Another common argument is that science needs creativity, and, at least for the time being, we don’t have any idea how to program it. A simple enumeration of all the possibilities, as Cronin's robot chemist did, does not look particularly creative. “I think that in order to come up with a theory, logical constructions, creativity is required,” said Polsterer. “Every time you need creativity, you need a man.” And where does creativity come from? Polsterer suspects that it is associated with boredom - the fact that, according to him, the machine is not given to test. “To be creative, one must not like boredom. And I don’t think the computer will ever get bored. ” On the other hand, words like “creativity” and “inspiration” are often used to describe programs such as Deep Blue and AlphaGo. And vain attempts to describe what is happening inside the machine mind, are very similar to the difficulties that we face, studying our own thinking processes.
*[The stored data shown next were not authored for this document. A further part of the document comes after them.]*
/-! ### modSched -/

@[simp] theorem modSched_pending (n : Nat) (g : Sched → Sched) (s : State) : (modSched n g s).pending = s.pending := rfl
@[simp] theorem modSched_now (n : Nat) (g : Sched → Sched) (s : State) : (modSched n g s).now = s.now := rfl
@[simp] theorem modSched_draws (n : Nat) (g : Sched → Sched) (s : State) : (modSched n g s).draws = s.draws := rfl
@[simp] theorem modSched_regs (n : Nat) (g : Sched → Sched) (s : State) : (modSched n g s).regs = s.regs := rfl
@[simp] theorem modSched_readData (n : Nat) (g : Sched → Sched) (s : State) : (modSched n g s).readData = s.readData := rfl
@[simp] theorem modSched_msix (n : Nat) (g : Sched → Sched) (s : State) : (modSched n g s).msix = s.msix := rfl
@[simp] theorem modSched_acked (n : Nat) (g : Sched → Sched) (s : State) : (modSched n g s).acked = s.acked := rfl
@[simp] theorem modSched_spi (n : Nat) (g : Sched → Sched) (s : State) : (modSched n g s).spi = s.spi := rfl
@[simp] theorem modSched_jtag (n : Nat) (g : Sched → Sched) (s : State) : (modSched n g s).jtag = s.jtag := rfl
@[simp] theorem modSched_plls (n : Nat) (g : Sched → Sched) (s : State) : (modSched n g s).plls = s.plls := rfl
@[simp] theorem modSched_watch (n : Nat) (g : Sched → Sched) (s : State) : (modSched n g s).watch = s.watch := rfl
@[simp] theorem modSched_i2c (n : Nat) (g : Sched → Sched) (s : State) : (modSched n g s).i2c = s.i2c := rfl
@[simp] theorem modSched_clock (n : Nat) (g : Sched → Sched) (s : State) : (modSched n g s).clock = s.clock := rfl
@[simp] theorem modSched_nextFrame (n : Nat) (g : Sched → Sched) (s : State) : (modSched n g s).nextFrame = s.nextFrame := rfl
@[simp] theorem modSched_ledger (n : Nat) (g : Sched → Sched) (s : State) : (modSched n g s).ledger = s.ledger := rfl
@[simp] theorem modSched_lanes (n : Nat) (g : Sched → Sched) (s : State) : (modSched n g s).lanes = s.lanes := rfl
@[simp] theorem modSched_preempts (n : Nat) (g : Sched → Sched) (s : State) : (modSched n g s).preempts = s.preempts := rfl
@[simp] theorem modSched_laneDebt (n : Nat) (g : Sched → Sched) (s : State) : (modSched n g s).laneDebt = s.laneDebt := rfl
@[simp] theorem modSched_poolTest (n : Nat) (g : Sched → Sched) (s : State) : (modSched n g s).poolTest = s.poolTest := rfl
@[simp] theorem modSched_fes (n : Nat) (g : Sched → Sched) (s : State) : (modSched n g s).fes = s.fes := rfl
@[simp] theorem modSched_relief (n : Nat) (g : Sched → Sched) (s : State) : (modSched n g s).relief = s.relief := rfl
@[simp] theorem modSched_reliefQueue (n : Nat) (g : Sched → Sched) (s : State) : (modSched n g s).reliefQueue = s.reliefQueue := rfl
@[simp] theorem modSched_banks (n : Nat) (g : Sched → Sched) (s : State) : (modSched n g s).banks = s.banks := rfl
@[simp] theorem modSched_frames (n : Nat) (g : Sched → Sched) (s : State) : (modSched n g s).frames = s.frames := rfl
@[simp] theorem modSched_duty (n : Nat) (g : Sched → Sched) (s : State) : (modSched n g s).duty = s.duty := rfl
@[simp] theorem modSched_nodes (n : Nat) (g : Sched → Sched) (s : State) : (modSched n g s).nodes = s.nodes := rfl
@[simp] theorem modSched_slots (n : Nat) (g : Sched → Sched) (s : State) : (modSched n g s).slots = s.slots := rfl
@[simp] theorem modSched_cache (n : Nat) (g : Sched → Sched) (s : State) : (modSched n g s).cache = s.cache := rfl
@[simp] theorem modSched_reasm (n : Nat) (g : Sched → Sched) (s : State) : (modSched n g s).reasm = s.reasm := rfl
@[simp] theorem modSched_rereads (n : Nat) (g : Sched → Sched) (s : State) : (modSched n g s).rereads = s.rereads := rfl
@[simp] theorem modSched_ddr (n : Nat) (g : Sched → Sched) (s : State) : (modSched n g s).ddr = s.ddr := rfl
@[simp] theorem modSched_hostData (n : Nat) (g : Sched → Sched) (s : State) : (modSched n g s).hostData = s.hostData := rfl
@[simp] theorem modSched_hostPoison (n : Nat) (g : Sched → Sched) (s : State) : (modSched n g s).hostPoison = s.hostPoison := rfl
@[simp] theorem modSched_delivered (n : Nat) (g : Sched → Sched) (s : State) : (modSched n g s).delivered = s.delivered := rfl
@[simp] theorem modSched_rings (n : Nat) (g : Sched → Sched) (s : State) : (modSched n g s).rings = s.rings := rfl
@[simp] theorem modSched_notices (n : Nat) (g : Sched → Sched) (s : State) : (modSched n g s).notices = s.notices := rfl
@[simp] theorem modSched_ports (n : Nat) (g : Sched → Sched) (s : State) : (modSched n g s).ports = s.ports := rfl
@[simp] theorem modSched_meters (n : Nat) (g : Sched → Sched) (s : State) : (modSched n g s).meters = s.meters := rfl
@[simp] theorem modSched_campaigns (n : Nat) (g : Sched → Sched) (s : State) : (modSched n g s).campaigns = s.campaigns := rfl
@[simp] theorem modSched_tracks (n : Nat) (g : Sched → Sched) (s : State) : (modSched n g s).tracks = s.tracks := rfl
@[simp] theorem modSched_peers (n : Nat) (g : Sched → Sched) (s : State) : (modSched n g s).peers = s.peers := rfl
@[simp] theorem modSched_latched (n : Nat) (g : Sched → Sched) (s : State) : (modSched n g s).latched = s.latched := rfl
@[simp] theorem modSched_cairn (n : Nat) (g : Sched → Sched) (s : State) : (modSched n g s).cairn = s.cairn := rfl
@[simp] theorem modSched_wear (n : Nat) (g : Sched → Sched) (s : State) : (modSched n g s).wear = s.wear := rfl
@[simp] theorem modSched_root (n : Nat) (g : Sched → Sched) (s : State) : (modSched n g s).root = s.root := rfl
@[simp] theorem modSched_journal (n : Nat) (g : Sched → Sched) (s : State) : (modSched n g s).journal = s.journal := rfl
@[simp] theorem modSched_keyOp (n : Nat) (g : Sched → Sched) (s : State) : (modSched n g s).keyOp = s.keyOp := rfl
@[simp] theorem modSched_ccmJob (n : Nat) (g : Sched → Sched) (s : State) : (modSched n g s).ccmJob = s.ccmJob := rfl
@[simp] theorem modSched_sciJob (n : Nat) (g : Sched → Sched) (s : State) : (modSched n g s).sciJob = s.sciJob := rfl
@[simp] theorem modSched_pkeOp (n : Nat) (g : Sched → Sched) (s : State) : (modSched n g s).pkeOp = s.pkeOp := rfl
@[simp] theorem modSched_engineFaults (n : Nat) (g : Sched → Sched) (s : State) : (modSched n g s).engineFaults = s.engineFaults := rfl
@[simp] theorem modSched_engineChecks (n : Nat) (g : Sched → Sched) (s : State) : (modSched n g s).engineChecks = s.engineChecks := rfl
@[simp] theorem modSched_engineTest (n : Nat) (g : Sched → Sched) (s : State) : (modSched n g s).engineTest = s.engineTest := rfl
@[simp] theorem modSched_mem (n : Nat) (g : Sched → Sched) (s : State) : (modSched n g s).mem = s.mem := rfl
@[simp] theorem modSched_fw (n : Nat) (g : Sched → Sched) (s : State) : (modSched n g s).fw = s.fw := rfl
@[simp] theorem modSched_rope (n : Nat) (g : Sched → Sched) (s : State) : (modSched n g s).rope = s.rope := rfl
@[simp] theorem modSched_copy (n : Nat) (g : Sched → Sched) (s : State) : (modSched n g s).copy = s.copy := rfl
@[simp] theorem modSched_boot (n : Nat) (g : Sched → Sched) (s : State) : (modSched n g s).boot = s.boot := rfl
@[simp] theorem rd_modSched (r : Field) (n : Nat) (g : Sched → Sched) (s : State) : rd r (modSched n g s) = rd r s := rfl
Shavinsky recently left academia for the commercial sector; He now runs a startup Modulos, where many scientists from a Swiss technical institute work, and, according to their website, “work in the eye of an AI development and machine learning project.” Whatever obstacles lie between modern AI and full-fledged artificial intelligence, he and other experts believe that the machines are destined to do more and more work of scientists. Whether there is a limit, we just have to find out.

“Will it be possible in the foreseeable future to create a machine capable of making discoveries in physics or mathematics that the smartest of living people who use biological equipment are not capable of? - thinks Shavinsky. - Will the science of the future be developed thanks to machines operating at a level inaccessible to us? I dont know. This is a good question".